DATA LISTING »
===============
-- ==== Sys2Proof/Machine/Shexa.lean ====
section
/-! DEFINITION. The console (R383, R384, R389), the Shexa commands (R393, R394), levels, the keeper phrase and lockout (R395–R398). -/

namespace Sys2Proof.Machine

/-! ### The console (R383, R384, R389) -/

/-- Whether a character would be part of a keeper phrase: it is one that a phrase may hold (R387), and the line's command word is unlock or
phrase, and is complete. -/
def inPhrase (rx : List Byte) (c : Byte) : Bool :=
  0x21 ≤ c.toNat && c.toNat ≤ 0x7E && rx.any isBlank &&
  (match lineWords rx with
   | w :: rest => (!rest.isEmpty || (rx.getLast?.map isBlank).getD false) &&
      (match resolveWord commandWords w with | .ok i => i = 5 || i = 7 | .error _ => false)
   | [] => false)

/-- A line of the console is complete: one completed in the same cycle as a chain line goes before it (R392). An empty line does nothing. -/
def consoleEnd (s : State) : State :=
  let l := s.mgmt.rx
  let m := { s.mgmt with rx := [] }
  let m := if lineEmpty m.console.machine l then m
    else { m with lines := m.lines.filter (fun e => !(e.1 = .chain && e.2.1 = s.time)) ++ [(.console, s.time, l)] ++
                            m.lines.filter (fun e => e.1 = .chain && e.2.1 = s.time) }
  { s with mgmt := m }

/-- Received characters that the console holds: the line so far, and the completed lines that have not been run. -/
def consoleHeld (s : State) : Nat :=
  (s.mgmt.lines.filter (fun l => l.1 = .console)).foldl (fun n l => n + l.2.2.length) s.mgmt.rx.length

/-- A character joins the line; one that finds 256 held is discarded (R383). -/
def consoleKeep (s : State) (c : Byte) : State :=
  if consoleHeld s < 256 then { s with mgmt := { s.mgmt with rx := s.mgmt.rx ++ [c] } } else s

/-- Ctrl-C abandons the line, and stops a reply after the line that is being written (R389). -/
def consoleBreakOff (s : State) : State :=
  let t := { s with mgmt := { s.mgmt with rx := [] } }
  if s.mgmt.conReply.isEmpty then t else replyOver t

/-- What a character does to the line in human mode (R389). -/
def consoleEdit (s : State) (c : Byte) : State :=
  match c.toNat with
  | 0x08 => { s with mgmt := { s.mgmt with rx := s.mgmt.rx.dropLast } }
  | 0x7F => { s with mgmt := { s.mgmt with rx := s.mgmt.rx.dropLast } }
  | 0x15 => { s with mgmt := { s.mgmt with rx := [] } }
  | 0x03 => consoleBreakOff s
  | _ => consoleKeep s c

/-- CONSOLE_CHARACTER (R383, R385, R389, R390): echoed and edited in human mode; a line ends at CR, LF or CR LF. -/
def execConsoleCharacter (c : Byte) (s : State) : Host.Outcome State Fault Refusal :=
  if s.power.vioOn && scRuns s then
    let human := !s.mgmt.console.machine
    let s := if human then emit s (.console [if c != 0x0D && c != 0x0A && inPhrase s.mgmt.rx c then 0x2A else c]) else s
    let afterCr := s.mgmt.sawCr
    let s := { s with mgmt := { s.mgmt with sawCr := c = 0x0D } }
    if c = 0x0D then .next (consoleEnd s)
    else if c = 0x0A then .next (if afterCr then s else consoleEnd s)
    else .next (if human then consoleEdit s c else consoleKeep s c)
  else .next s

/-- BREAK (R384): 115,200 baud, human mode, watch level, and no partial line. -/
def execConsoleBreak (s : State) : Host.Outcome State Fault Refusal :=
  if s.power.vioOn && coreOn s then
    let s := wrF s R_MG_CONSOLE MG_CONSOLE_BAUD 0
    .next { s with mgmt := { s.mgmt with rx := [], sawCr := false, console := { s.mgmt.console with machine := false, keeper := false } } }
  else .next s

/-! ### Accesses of commands (R393, R394) -/

/-- The error code of a refused access (R391). -/
def statusErr (st : Status) : Nat :=
  match st with
  | .absent => 6
  | .novat => 6
  | .range => 7
  | .denied => 8
  | .busy => 12
  | .retry => 13
  | .ue => 14
  | .poison => 14
  | _ => 4

/-- The reply to a write. -/
def statusReply (st : Status) : Reply := if st = .ok then .ok [] else .err (statusErr st)

/-- The reply to a write, or none while it waits. -/
def writeReply (x : Option (Status × Nat) × State) : CmdResult := perhaps (x.1.map (fun a => statusReply a.1)) x.2

/-- A register write of a command. -/
def cmdWrite (s : State) (key : Nat) (v : Word64) : CmdResult := writeReply (scWrite s key v)

/-- A write of a command whose reply is sent before it takes effect. -/
def writeAfter (s : State) (f : State → Option (Status × Nat) × State) : CmdResult :=
  let x := f s
  match x.1 with
  | none => perhaps none x.2
  | some (st, _) => if st = .ok then repliedThen (.ok []) s (fun s => (f s).2) else replied (.err (statusErr st)) x.2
===============
WHAT TO DO »
The lines in the records above that include the word "commands" must be copied out.

EXPECTED ANSWER »
/-! DEFINITION. The console (R383, R384, R389), the Shexa commands (R393, R394), levels, the keeper phrase and lockout (R395–R398). -/
/-! ### Accesses of commands (R393, R394) -/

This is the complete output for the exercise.